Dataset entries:
_ _ _ _ _
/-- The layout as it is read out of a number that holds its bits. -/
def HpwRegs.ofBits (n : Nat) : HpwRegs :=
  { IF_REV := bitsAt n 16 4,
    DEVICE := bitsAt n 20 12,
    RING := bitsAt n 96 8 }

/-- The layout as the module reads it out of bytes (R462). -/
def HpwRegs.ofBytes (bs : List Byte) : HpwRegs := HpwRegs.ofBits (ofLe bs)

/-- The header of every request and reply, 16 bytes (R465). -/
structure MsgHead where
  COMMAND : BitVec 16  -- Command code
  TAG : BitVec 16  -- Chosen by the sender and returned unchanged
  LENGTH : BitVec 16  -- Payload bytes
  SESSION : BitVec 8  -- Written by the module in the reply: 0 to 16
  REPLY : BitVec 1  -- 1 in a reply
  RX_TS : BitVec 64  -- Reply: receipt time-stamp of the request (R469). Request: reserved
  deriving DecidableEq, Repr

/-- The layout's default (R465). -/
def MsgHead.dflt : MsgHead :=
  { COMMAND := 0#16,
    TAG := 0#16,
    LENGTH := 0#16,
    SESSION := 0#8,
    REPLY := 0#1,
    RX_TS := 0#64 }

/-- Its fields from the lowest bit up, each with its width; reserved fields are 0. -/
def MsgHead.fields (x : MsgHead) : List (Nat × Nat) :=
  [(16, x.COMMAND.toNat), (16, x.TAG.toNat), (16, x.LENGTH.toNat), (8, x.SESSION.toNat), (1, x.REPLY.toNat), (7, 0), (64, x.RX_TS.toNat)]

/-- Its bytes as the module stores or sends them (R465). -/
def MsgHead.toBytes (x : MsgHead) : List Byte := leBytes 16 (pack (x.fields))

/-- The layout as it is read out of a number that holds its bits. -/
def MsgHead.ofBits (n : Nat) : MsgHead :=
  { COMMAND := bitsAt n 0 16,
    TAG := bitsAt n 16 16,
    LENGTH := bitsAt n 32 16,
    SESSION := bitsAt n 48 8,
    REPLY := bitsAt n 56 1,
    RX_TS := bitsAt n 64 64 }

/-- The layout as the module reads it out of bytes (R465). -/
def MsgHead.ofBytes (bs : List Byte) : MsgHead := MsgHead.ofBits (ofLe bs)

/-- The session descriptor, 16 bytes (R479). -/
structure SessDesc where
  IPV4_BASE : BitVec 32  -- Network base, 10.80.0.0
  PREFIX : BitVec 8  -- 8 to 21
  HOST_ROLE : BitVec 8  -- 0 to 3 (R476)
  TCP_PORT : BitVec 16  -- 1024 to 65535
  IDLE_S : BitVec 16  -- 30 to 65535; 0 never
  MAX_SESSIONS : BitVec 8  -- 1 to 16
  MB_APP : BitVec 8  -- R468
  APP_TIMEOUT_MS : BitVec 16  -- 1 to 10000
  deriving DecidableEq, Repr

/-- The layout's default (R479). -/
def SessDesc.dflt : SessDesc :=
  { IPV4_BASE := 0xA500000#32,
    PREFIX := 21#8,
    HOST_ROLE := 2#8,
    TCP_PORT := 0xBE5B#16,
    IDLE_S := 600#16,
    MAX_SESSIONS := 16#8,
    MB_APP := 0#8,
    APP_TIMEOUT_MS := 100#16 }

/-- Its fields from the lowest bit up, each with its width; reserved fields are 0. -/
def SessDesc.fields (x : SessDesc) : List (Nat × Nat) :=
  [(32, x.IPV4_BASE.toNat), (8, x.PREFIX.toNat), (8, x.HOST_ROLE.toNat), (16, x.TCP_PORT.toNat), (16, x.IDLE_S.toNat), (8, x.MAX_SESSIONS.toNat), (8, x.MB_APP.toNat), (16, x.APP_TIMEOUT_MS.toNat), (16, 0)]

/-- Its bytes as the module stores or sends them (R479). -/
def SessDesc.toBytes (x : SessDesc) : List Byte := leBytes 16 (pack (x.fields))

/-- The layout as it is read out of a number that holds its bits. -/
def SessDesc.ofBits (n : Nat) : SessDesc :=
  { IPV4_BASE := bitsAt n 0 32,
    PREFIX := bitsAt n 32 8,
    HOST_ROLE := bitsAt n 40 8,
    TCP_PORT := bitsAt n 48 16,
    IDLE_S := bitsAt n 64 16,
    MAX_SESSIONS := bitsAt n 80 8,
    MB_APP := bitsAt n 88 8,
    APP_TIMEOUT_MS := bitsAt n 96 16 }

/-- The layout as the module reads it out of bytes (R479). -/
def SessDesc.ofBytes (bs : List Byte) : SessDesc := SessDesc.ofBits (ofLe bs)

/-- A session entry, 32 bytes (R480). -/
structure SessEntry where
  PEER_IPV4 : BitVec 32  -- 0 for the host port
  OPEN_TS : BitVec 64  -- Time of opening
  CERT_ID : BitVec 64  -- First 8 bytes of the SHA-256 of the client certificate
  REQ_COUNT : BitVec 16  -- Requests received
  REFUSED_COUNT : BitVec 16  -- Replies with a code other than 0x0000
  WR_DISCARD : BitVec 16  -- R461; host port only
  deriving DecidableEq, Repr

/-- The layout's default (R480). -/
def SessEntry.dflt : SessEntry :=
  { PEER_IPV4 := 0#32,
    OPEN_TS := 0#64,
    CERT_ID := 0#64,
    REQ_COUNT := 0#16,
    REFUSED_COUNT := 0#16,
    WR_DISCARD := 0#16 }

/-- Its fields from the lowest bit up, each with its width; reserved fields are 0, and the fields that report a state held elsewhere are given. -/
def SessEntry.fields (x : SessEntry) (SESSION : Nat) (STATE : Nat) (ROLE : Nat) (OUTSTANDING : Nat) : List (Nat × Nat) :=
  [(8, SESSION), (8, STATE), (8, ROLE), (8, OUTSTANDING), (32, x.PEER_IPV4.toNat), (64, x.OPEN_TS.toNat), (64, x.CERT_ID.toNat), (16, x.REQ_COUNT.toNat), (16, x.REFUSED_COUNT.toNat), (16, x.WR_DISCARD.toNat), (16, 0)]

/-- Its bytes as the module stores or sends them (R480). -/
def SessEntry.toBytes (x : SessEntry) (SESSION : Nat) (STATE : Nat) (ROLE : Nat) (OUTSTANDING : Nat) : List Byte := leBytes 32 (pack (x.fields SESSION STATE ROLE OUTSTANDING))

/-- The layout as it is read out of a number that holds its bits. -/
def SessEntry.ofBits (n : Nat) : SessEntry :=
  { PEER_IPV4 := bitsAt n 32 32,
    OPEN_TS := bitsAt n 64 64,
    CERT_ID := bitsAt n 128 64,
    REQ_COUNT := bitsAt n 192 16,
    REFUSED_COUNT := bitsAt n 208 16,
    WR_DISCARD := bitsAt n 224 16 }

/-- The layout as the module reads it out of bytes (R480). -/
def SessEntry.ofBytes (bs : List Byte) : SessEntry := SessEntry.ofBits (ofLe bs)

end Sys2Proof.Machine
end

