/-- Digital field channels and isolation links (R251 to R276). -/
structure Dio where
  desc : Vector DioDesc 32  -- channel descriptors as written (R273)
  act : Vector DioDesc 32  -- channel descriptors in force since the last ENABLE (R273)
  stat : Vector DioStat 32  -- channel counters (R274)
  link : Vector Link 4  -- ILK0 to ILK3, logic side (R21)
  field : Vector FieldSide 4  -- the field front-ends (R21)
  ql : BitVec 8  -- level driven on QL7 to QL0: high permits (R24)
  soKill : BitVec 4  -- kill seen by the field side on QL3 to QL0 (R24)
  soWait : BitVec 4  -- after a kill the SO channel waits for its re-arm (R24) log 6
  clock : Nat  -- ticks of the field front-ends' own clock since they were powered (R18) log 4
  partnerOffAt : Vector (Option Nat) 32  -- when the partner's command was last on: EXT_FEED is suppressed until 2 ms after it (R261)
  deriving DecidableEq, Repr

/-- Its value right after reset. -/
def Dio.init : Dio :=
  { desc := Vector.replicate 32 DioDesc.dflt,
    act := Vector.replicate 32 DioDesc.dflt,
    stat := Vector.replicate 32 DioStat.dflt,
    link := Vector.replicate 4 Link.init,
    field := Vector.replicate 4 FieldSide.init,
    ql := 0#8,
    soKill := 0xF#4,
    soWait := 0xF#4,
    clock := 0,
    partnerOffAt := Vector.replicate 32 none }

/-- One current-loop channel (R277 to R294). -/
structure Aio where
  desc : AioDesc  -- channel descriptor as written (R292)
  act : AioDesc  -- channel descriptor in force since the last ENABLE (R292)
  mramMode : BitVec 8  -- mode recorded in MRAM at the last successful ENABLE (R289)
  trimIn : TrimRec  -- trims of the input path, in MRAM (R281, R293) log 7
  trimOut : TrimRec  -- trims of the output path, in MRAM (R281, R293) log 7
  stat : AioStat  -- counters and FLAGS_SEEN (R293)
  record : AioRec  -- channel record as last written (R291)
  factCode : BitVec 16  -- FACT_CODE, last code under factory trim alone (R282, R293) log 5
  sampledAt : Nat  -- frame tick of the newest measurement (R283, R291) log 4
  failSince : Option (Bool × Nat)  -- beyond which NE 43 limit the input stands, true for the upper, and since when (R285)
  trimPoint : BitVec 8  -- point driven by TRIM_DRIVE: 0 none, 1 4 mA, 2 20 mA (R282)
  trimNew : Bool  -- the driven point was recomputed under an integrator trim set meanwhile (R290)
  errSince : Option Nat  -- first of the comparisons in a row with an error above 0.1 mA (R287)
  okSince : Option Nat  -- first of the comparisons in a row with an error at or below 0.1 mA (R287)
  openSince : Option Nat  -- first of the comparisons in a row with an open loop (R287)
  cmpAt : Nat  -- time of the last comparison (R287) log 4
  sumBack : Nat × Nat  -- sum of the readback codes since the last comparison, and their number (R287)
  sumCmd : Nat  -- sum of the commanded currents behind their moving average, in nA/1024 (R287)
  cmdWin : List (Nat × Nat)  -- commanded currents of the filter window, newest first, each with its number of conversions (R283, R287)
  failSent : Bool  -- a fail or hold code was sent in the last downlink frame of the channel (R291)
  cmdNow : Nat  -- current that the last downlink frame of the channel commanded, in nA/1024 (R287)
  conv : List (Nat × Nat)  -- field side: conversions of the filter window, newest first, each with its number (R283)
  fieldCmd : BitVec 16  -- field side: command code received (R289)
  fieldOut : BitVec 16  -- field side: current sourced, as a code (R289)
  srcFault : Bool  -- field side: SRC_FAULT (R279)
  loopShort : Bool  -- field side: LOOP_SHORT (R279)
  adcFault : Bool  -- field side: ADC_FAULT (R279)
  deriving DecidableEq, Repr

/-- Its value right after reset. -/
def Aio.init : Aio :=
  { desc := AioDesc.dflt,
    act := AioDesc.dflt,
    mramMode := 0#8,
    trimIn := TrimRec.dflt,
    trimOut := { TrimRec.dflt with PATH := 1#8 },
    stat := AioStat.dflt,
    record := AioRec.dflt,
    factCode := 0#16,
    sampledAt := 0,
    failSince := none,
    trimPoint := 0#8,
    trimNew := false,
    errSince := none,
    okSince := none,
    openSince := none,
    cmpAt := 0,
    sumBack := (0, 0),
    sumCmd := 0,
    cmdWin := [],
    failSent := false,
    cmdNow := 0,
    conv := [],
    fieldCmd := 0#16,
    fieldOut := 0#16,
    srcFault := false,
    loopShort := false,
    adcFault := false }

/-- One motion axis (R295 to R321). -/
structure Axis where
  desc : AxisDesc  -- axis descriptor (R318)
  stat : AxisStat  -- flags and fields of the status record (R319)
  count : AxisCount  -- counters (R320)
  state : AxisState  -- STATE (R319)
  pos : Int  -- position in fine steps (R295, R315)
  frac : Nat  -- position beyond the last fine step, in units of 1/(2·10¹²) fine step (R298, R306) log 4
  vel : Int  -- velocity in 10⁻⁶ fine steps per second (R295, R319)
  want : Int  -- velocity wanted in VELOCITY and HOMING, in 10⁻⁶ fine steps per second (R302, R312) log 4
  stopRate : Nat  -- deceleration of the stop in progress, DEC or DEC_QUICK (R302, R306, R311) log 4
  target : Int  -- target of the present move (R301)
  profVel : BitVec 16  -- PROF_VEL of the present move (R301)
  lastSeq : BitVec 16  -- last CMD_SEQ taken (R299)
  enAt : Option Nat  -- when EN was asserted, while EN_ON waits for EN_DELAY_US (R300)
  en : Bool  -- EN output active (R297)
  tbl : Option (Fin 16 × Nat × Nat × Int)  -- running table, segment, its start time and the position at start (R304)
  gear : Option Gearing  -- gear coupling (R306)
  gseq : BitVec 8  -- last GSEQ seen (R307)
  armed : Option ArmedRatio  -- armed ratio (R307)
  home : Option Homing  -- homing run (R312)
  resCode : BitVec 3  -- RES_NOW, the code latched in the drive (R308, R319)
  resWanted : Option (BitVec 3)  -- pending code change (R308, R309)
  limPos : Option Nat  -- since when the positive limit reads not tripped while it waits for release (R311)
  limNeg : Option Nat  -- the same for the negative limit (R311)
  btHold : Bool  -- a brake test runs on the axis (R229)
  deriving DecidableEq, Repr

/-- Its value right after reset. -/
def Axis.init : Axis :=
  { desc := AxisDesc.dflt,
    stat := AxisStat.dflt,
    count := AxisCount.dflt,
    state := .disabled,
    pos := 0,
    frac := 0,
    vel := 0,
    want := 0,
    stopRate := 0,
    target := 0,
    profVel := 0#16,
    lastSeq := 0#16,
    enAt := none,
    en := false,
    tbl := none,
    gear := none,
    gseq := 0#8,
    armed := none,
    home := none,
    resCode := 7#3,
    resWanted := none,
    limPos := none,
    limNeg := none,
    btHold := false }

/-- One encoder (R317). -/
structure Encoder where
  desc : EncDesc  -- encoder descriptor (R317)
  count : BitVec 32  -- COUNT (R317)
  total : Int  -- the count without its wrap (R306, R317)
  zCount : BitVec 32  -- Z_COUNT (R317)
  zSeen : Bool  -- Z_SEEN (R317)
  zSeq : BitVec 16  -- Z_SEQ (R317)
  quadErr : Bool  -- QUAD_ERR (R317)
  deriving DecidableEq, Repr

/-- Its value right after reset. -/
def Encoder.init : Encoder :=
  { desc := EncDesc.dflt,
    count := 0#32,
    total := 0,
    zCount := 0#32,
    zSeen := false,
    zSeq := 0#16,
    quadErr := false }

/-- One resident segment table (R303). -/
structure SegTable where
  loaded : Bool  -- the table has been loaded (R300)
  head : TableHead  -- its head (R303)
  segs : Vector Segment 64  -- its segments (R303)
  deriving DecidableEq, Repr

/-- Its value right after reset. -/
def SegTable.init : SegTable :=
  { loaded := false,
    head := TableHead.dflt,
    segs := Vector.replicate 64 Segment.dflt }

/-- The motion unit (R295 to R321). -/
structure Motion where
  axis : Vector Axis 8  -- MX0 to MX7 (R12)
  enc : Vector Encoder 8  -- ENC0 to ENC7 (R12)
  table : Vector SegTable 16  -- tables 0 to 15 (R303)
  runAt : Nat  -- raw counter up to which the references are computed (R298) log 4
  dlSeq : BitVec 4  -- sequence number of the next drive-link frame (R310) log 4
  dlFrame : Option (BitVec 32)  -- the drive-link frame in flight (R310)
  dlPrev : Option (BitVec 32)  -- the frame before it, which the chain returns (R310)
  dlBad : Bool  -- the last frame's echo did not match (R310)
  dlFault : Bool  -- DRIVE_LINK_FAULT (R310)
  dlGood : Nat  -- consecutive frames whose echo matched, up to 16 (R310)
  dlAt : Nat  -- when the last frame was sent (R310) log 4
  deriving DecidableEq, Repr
_ _ _ _ _
DESCRIPTION OF THE TASK :: From the records above, repeat exactly the lines from the one with "def SessEntry.fields (x" through the one with "def SessEntry.toBytes (x", both included.

RESULT FOR THIS TASK ::
def SessEntry.fields (x : SessEntry) (SESSION : Nat) (STATE : Nat) (ROLE : Nat) (OUTSTANDING : Nat) : List (Nat × Nat) :=
  [(8, SESSION), (8, STATE), (8, ROLE), (8, OUTSTANDING), (32, x.PEER_IPV4.toNat), (64, x.OPEN_TS.toNat), (64, x.CERT_ID.toNat), (16, x.REQ_COUNT.toNat), (16, x.REFUSED_COUNT.toNat), (16, x.WR_DISCARD.toNat), (16, 0)]

/-- Its bytes as the module stores or sends them (R480). -/
def SessEntry.toBytes (x : SessEntry) (SESSION : Nat) (STATE : Nat) (ROLE : Nat) (OUTSTANDING : Nat) : List Byte := leBytes 32 (pack (x.fields SESSION STATE ROLE OUTSTANDING))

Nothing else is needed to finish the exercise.